Kadın bana başını salladıktan sonra banyodan çıktı. Deniz kadının arkasından kaşlarını çatıp bakıyordu.
"Bize neden yardım etsinler? Bu çok saçma."
Kıyafetleri lavabonun yanına koyup üzerimdeki havluyu gevşettim.
"Türkiye'de böyle yardım yapan kuruluşlar çok fazla. Burada yok muydu?"
"Vardı ama dışarının haline bir bak Rüya."
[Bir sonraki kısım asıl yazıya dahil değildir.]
-- ==== Sys2Proof/Laws/State.lean ====
section
/-! SUPPORT. The updates of one part of the state, field by field: the part that an update changes, and every other field as it
was. -/

namespace Sys2Proof.Machine

/-! ## updPier -/

@[simp] theorem State.pier_updPier (s : State) (p : PierId) (f : Pier → Pier) : (s.updPier p f).pier p = f (s.pier p) := by
  simp [State.pier, State.updPier]

theorem State.pier_updPier_ne (s : State) {p r : PierId} (f : Pier → Pier) (h : r ≠ p) : (s.updPier p f).pier r = s.pier r := by
  have h1 : p.val ≠ r.val := fun e => h (Fin.ext e.symm)
  simp [State.pier, State.updPier, h1]

@[simp] theorem State.quoin_updPier (s : State) (p : PierId) (f : Pier → Pier) (r : QuoinId) : (s.updPier p f).quoin r = s.quoin r := rfl
@[simp] theorem State.port_updPier (s : State) (p : PierId) (f : Pier → Pier) (r : PortId) : (s.updPier p f).port r = s.port r := rfl
@[simp] theorem State.cxlPort_updPier (s : State) (p : PierId) (f : Pier → Pier) (r : Fin 8) : (s.updPier p f).cxlPort r = s.cxlPort r := rfl
@[simp] theorem State.skov_updPier (s : State) (p : PierId) (f : Pier → Pier) (r : Bool) : (s.updPier p f).skov r = s.skov r := rfl
@[simp] theorem State.pending_updPier_eq (s : State) (p : PierId) (f : Pier → Pier) : (s.updPier p f).pending = s.pending := rfl
@[simp] theorem State.free_updPier_eq (s : State) (p : PierId) (f : Pier → Pier) : (s.updPier p f).free = s.free := rfl
@[simp] theorem State.tick_updPier_eq (s : State) (p : PierId) (f : Pier → Pier) : (s.updPier p f).tick = s.tick := rfl
@[simp] theorem State.power_updPier_eq (s : State) (p : PierId) (f : Pier → Pier) : (s.updPier p f).power = s.power := rfl
@[simp] theorem State.func_updPier_eq (s : State) (p : PierId) (f : Pier → Pier) : (s.updPier p f).func = s.func := rfl
@[simp] theorem State.mem_updPier_eq (s : State) (p : PierId) (f : Pier → Pier) : (s.updPier p f).mem = s.mem := rfl
@[simp] theorem State.poison_updPier_eq (s : State) (p : PierId) (f : Pier → Pier) : (s.updPier p f).poison = s.poison := rfl
@[simp] theorem State.quoins_updPier_eq (s : State) (p : PierId) (f : Pier → Pier) : (s.updPier p f).quoins = s.quoins := rfl
@[simp] theorem State.cxl_updPier_eq (s : State) (p : PierId) (f : Pier → Pier) : (s.updPier p f).cxl = s.cxl := rfl
@[simp] theorem State.ports_updPier_eq (s : State) (p : PierId) (f : Pier → Pier) : (s.updPier p f).ports = s.ports := rfl
@[simp] theorem State.skovs_updPier_eq (s : State) (p : PierId) (f : Pier → Pier) : (s.updPier p f).skovs = s.skovs := rfl
@[simp] theorem State.counters_updPier_eq (s : State) (p : PierId) (f : Pier → Pier) : (s.updPier p f).counters = s.counters := rfl
@[simp] theorem State.queues_updPier_eq (s : State) (p : PierId) (f : Pier → Pier) : (s.updPier p f).queues = s.queues := rfl
@[simp] theorem State.waitingSubs_updPier_eq (s : State) (p : PierId) (f : Pier → Pier) : (s.updPier p f).waitingSubs = s.waitingSubs := rfl
@[simp] theorem State.seqOnC_updPier_eq (s : State) (p : PierId) (f : Pier → Pier) : (s.updPier p f).seqOnC = s.seqOnC := rfl
@[simp] theorem State.stepBase_updPier_eq (s : State) (p : PierId) (f : Pier → Pier) : (s.updPier p f).stepBase = s.stepBase := rfl
@[simp] theorem State.stepDone_updPier_eq (s : State) (p : PierId) (f : Pier → Pier) : (s.updPier p f).stepDone = s.stepDone := rfl
@[simp] theorem State.uRan_updPier_eq (s : State) (p : PierId) (f : Pier → Pier) : (s.updPier p f).uRan = s.uRan := rfl
@[simp] theorem State.laneSpares_updPier_eq (s : State) (p : PierId) (f : Pier → Pier) : (s.updPier p f).laneSpares = s.laneSpares := rfl
@[simp] theorem State.linkFails_updPier_eq (s : State) (p : PierId) (f : Pier → Pier) : (s.updPier p f).linkFails = s.linkFails := rfl
@[simp] theorem State.groupFails_updPier_eq (s : State) (p : PierId) (f : Pier → Pier) : (s.updPier p f).groupFails = s.groupFails := rfl
@[simp] theorem State.linkCycles_updPier_eq (s : State) (p : PierId) (f : Pier → Pier) : (s.updPier p f).linkCycles = s.linkCycles := rfl
@[simp] theorem State.retired_updPier_eq (s : State) (p : PierId) (f : Pier → Pier) : (s.updPier p f).retired = s.retired := rfl
@[simp] theorem State.testing_updPier_eq (s : State) (p : PierId) (f : Pier → Pier) : (s.updPier p f).testing = s.testing := rfl
@[simp] theorem State.edgeRot_updPier_eq (s : State) (p : PierId) (f : Pier → Pier) : (s.updPier p f).edgeRot = s.edgeRot := rfl
@[simp] theorem State.linkHeld_updPier_eq (s : State) (p : PierId) (f : Pier → Pier) : (s.updPier p f).linkHeld = s.linkHeld := rfl
@[simp] theorem State.crossHeld_updPier_eq (s : State) (p : PierId) (f : Pier → Pier) : (s.updPier p f).crossHeld = s.crossHeld := rfl
@[simp] theorem State.crossPtr_updPier_eq (s : State) (p : PierId) (f : Pier → Pier) : (s.updPier p f).crossPtr = s.crossPtr := rfl
@[simp] theorem State.promises_updPier_eq (s : State) (p : PierId) (f : Pier → Pier) : (s.updPier p f).promises = s.promises := rfl
@[simp] theorem State.commit_updPier_eq (s : State) (p : PierId) (f : Pier → Pier) : (s.updPier p f).commit = s.commit := rfl
@[simp] theorem State.accepts_updPier_eq (s : State) (p : PierId) (f : Pier → Pier) : (s.updPier p f).accepts = s.accepts := rfl
@[simp] theorem State.requests_updPier_eq (s : State) (p : PierId) (f : Pier → Pier) : (s.updPier p f).requests = s.requests := rfl
@[simp] theorem State.requestCount_updPier_eq (s : State) (p : PierId) (f : Pier → Pier) : (s.updPier p f).requestCount = s.requestCount := rfl
@[simp] theorem State.sounding_updPier_eq (s : State) (p : PierId) (f : Pier → Pier) : (s.updPier p f).sounding = s.sounding := rfl
@[simp] theorem State.degraded_updPier_eq (s : State) (p : PierId) (f : Pier → Pier) : (s.updPier p f).degraded = s.degraded := rfl
@[simp] theorem State.sensorValue_updPier_eq (s : State) (p : PierId) (f : Pier → Pier) : (s.updPier p f).sensorValue = s.sensorValue := rfl
@[simp] theorem State.sensorLevel_updPier_eq (s : State) (p : PierId) (f : Pier → Pier) : (s.updPier p f).sensorLevel = s.sensorLevel := rfl
@[simp] theorem State.sensorValid_updPier_eq (s : State) (p : PierId) (f : Pier → Pier) : (s.updPier p f).sensorValid = s.sensorValid := rfl
@[simp] theorem State.sensorSince_updPier_eq (s : State) (p : PierId) (f : Pier → Pier) : (s.updPier p f).sensorSince = s.sensorSince := rfl
@[simp] theorem State.held_updPier_eq (s : State) (p : PierId) (f : Pier → Pier) : (s.updPier p f).held = s.held := rfl
@[simp] theorem State.log0_updPier_eq (s : State) (p : PierId) (f : Pier → Pier) : (s.updPier p f).log0 = s.log0 := rfl
@[simp] theorem State.log1_updPier_eq (s : State) (p : PierId) (f : Pier → Pier) : (s.updPier p f).log1 = s.log1 := rfl
@[simp] theorem State.recordCount_updPier_eq (s : State) (p : PierId) (f : Pier → Pier) : (s.updPier p f).recordCount = s.recordCount := rfl
@[simp] theorem State.flash0_updPier_eq (s : State) (p : PierId) (f : Pier → Pier) : (s.updPier p f).flash0 = s.flash0 := rfl
@[simp] theorem State.flash1_updPier_eq (s : State) (p : PierId) (f : Pier → Pier) : (s.updPier p f).flash1 = s.flash1 := rfl
@[simp] theorem State.erased0_updPier_eq (s : State) (p : PierId) (f : Pier → Pier) : (s.updPier p f).erased0 = s.erased0 := rfl
@[simp] theorem State.erased1_updPier_eq (s : State) (p : PierId) (f : Pier → Pier) : (s.updPier p f).erased1 = s.erased1 := rfl
@[simp] theorem State.session_updPier_eq (s : State) (p : PierId) (f : Pier → Pier) : (s.updPier p f).session = s.session := rfl
@[simp] theorem State.smbus_updPier_eq (s : State) (p : PierId) (f : Pier → Pier) : (s.updPier p f).smbus = s.smbus := rfl
@[simp] theorem State.linkKept_updPier_eq (s : State) (p : PierId) (f : Pier → Pier) : (s.updPier p f).linkKept = s.linkKept := rfl
@[simp] theorem State.admits_updPier_eq (s : State) (p : PierId) (f : Pier → Pier) : (s.updPier p f).admits = s.admits := rfl
@[simp] theorem State.admitRot_updPier_eq (s : State) (p : PierId) (f : Pier → Pier) : (s.updPier p f).admitRot = s.admitRot := rfl
@[simp] theorem State.portRot_updPier_eq (s : State) (p : PierId) (f : Pier → Pier) : (s.updPier p f).portRot = s.portRot := rfl
@[simp] theorem State.unsent_updPier_eq (s : State) (p : PierId) (f : Pier → Pier) : (s.updPier p f).unsent = s.unsent := rfl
Banyo yaptığı zaman biraz daha kendine gelmişti Deniz. Hala dengesini sağlamakta zorlanıyordu bu yüzden onu ben yıkamıştım.
"Bu dediğinde haklısın, daha önce geldiğimizde Daniel ile dışarı çıktık. Onların mahallesinde durum böyle değildi."
Daniel'ın oturduğu mahallenin tamamının neredeyse yıkılmış olduğunu hatırladım.
Elime kıyafetlerin en üstündeki aldım. Siyah bir pantolon ve beyaz üzerine ince siyah çizgileri bulunan bir tişört. Üzerimi giydikten sonra bıraktıkları kalçamı kapatan siyah kareli gömleği üzerine giydim. Deniz'e de aynı kıyafetler verilmişti. Onun tişörtü siyahtı, bir nevi ikiz gibi olmuştuk. Kapının önüne bırakılan spor ayakkabıları giydim, diğerini de Deniz'e giydirdikten sonra kolunu omuzuma atıp onu ayağa kaldırdım ve banyodan çıktık. Koridora çıktığımız zaman oldukça kalabalık olduğunu gördük. Bir kaç tane kadın hemşire kıyafeti ile dolaşıyordu. Diğerleri ise bizim gibi normal kiyafetlerleydiler. Bizi getiren adamın tarif ettiği yemek salonunu bulmak için bir kat aşağı indik.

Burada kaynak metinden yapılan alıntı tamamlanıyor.